=== Task item ===
Would you reproduce, without any alteration, the lines from the opening line of the entries through the line that has "(n : Nat) (x" in it?

Dataset entries:
BEGIN
-- ==== Sys2Proof/Word.lean ====
section
/-! DEFINITION. The word types of the ZX-192 fabric and their plainest arithmetic, the fixed-size tables, and the
sparse addressed store that every addressed RAM of the block is held in. -/

namespace Sys2Proof

abbrev Word := BitVec 64

/-- A table of `n` like things, built from a function of the index. -/
def tabOf {α : Type} {n : Nat} (f : Fin n → α) : Vector α n :=
  ⟨(List.ofFn f).toArray, by simp⟩

/-- A table whose every entry is `x`. -/
def tabAll {α : Type} (n : Nat) (x : α) : Vector α n :=
  ⟨(List.replicate n x).toArray, by simp⟩

/-- Entry `i` of a table. -/
def tget {α : Type} {n : Nat} (v : Vector α n) (i : Fin n) : α := v[i]

/-- Replace entry `i` of a table by `f` of it. -/
def tupd {α : Type} {n : Nat} (v : Vector α n) (i : Fin n) (f : α → α) : Vector α n :=
  v.set i (f v[i])

/-- Map every entry of a table, with its index. -/
def tmap {α β : Type} {n : Nat} (v : Vector α n) (f : Fin n → α → β) : Vector β n :=
  tabOf (fun i => f i (tget v i))

/-! ### Sparse addressed stores: `(address, value)` pairs, addresses strictly rising, no value equal to what an
unlisted address reads as (`d`). -/

abbrev Sparse (α : Type) := List (Nat × α)

/-- Read address `a` of a sparse store whose unlisted addresses read as `d`. -/
def sget {α : Type} (d : Nat → α) : Sparse α → Nat → α
  | [], a => d a
  | (b, x) :: m, a => if a = b then x else sget d m a

/-- Write address `a`, keeping the canonical form: writing what an unlisted address reads as removes the entry. -/
def sput {α : Type} [DecidableEq α] (d : Nat → α) (a : Nat) (x : α) : Sparse α → Sparse α
  | [] => if x = d a then [] else [(a, x)]
  | (b, y) :: m =>
    if a < b then (if x = d a then (b, y) :: m else (a, x) :: (b, y) :: m)
    else if a = b then (if x = d a then m else (a, x) :: m)
    else (b, y) :: sput d a x m

/-- The canonical form of a sparse store, above a lower bound on its addresses. -/
def swfFrom {α : Type} [DecidableEq α] (d : Nat → α) : Nat → Sparse α → Bool
  | _, [] => true
  | lo, (b, y) :: m => decide (lo ≤ b) && decide (y ≠ d b) && swfFrom d (b + 1) m

/-- The canonical form of a sparse store. -/
def swf {α : Type} [DecidableEq α] (d : Nat → α) (m : Sparse α) : Bool := swfFrom d 0 m

/-! ### Lists -/

/-- Apply `f` to the first element that satisfies `p`. -/
def updFirst {α : Type} (p : α → Bool) (f : α → α) : List α → List α
  | [] => []
  | x :: xs => if p x then f x :: xs else x :: updFirst p f xs

/-- Remove the first element that satisfies `p`, giving it and the rest. -/
def takeFirst {α : Type} (p : α → Bool) : List α → Option (α × List α)
  | [] => none
  | x :: xs =>
    if p x then some (x, xs)
    else match takeFirst p xs with
      | none => none
      | some (y, ys) => some (y, x :: ys)

/-- Insert keeping the order `le` (stable: after equals). -/
def insertBy {α : Type} (le : α → α → Bool) (x : α) : List α → List α
  | [] => [x]
  | y :: ys => if le y x then y :: insertBy le x ys else x :: y :: ys

/-- Stable insertion sort. -/
def sortBy {α : Type} (le : α → α → Bool) (xs : List α) : List α :=
  xs.foldl (fun acc x => insertBy le x acc) []

/-- The number of ones among bits 0 to `n` − 1. -/
def ones {w : Nat} (x : BitVec w) : Nat :=
  (List.range w).foldl (fun n i => n + (x.getLsbD i).toNat) 0

/-- Even parity: the exclusive OR of all bits. -/
def parity {w : Nat} (x : BitVec w) : Bool := ones x % 2 == 1

/-- Bit field `[lo + w - 1 : lo]`. -/
abbrev bits {n : Nat} (x : BitVec n) (lo w : Nat) : BitVec w := x.extractLsb' lo w

/-- Bit field `[lo + w - 1 : lo]` as a number. -/
abbrev field {n : Nat} (x : BitVec n) (lo w : Nat) : Nat := (x.extractLsb' lo w).toNat

/-- `x` with bit field `[lo + w - 1 : lo]` replaced by `v`. -/
def setField {n : Nat} (x : BitVec n) (lo w v : Nat) : BitVec n :=
  let m : BitVec n := BitVec.ofNat n ((2 ^ w - 1) * 2 ^ lo)
  (x &&& ~~~ m) ||| (BitVec.ofNat n ((v % 2 ^ w) * 2 ^ lo))

/-- A saturating addition, as the manual's saturating counters count. -/
def satAdd (limit a b : Nat) : Nat := min limit (a + b)

end Sys2Proof
end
END
=== Your solution ===
-- ==== Sys2Proof/Word.lean ====
section
/-! DEFINITION. The word types of the ZX-192 fabric and their plainest arithmetic, the fixed-size tables, and the
sparse addressed store that every addressed RAM of the block is held in. -/

namespace Sys2Proof

abbrev Word := BitVec 64

/-- A table of `n` like things, built from a function of the index. -/
def tabOf {α : Type} {n : Nat} (f : Fin n → α) : Vector α n :=
  ⟨(List.ofFn f).toArray, by simp⟩

/-- A table whose every entry is `x`. -/
def tabAll {α : Type} (n : Nat) (x : α) : Vector α n :=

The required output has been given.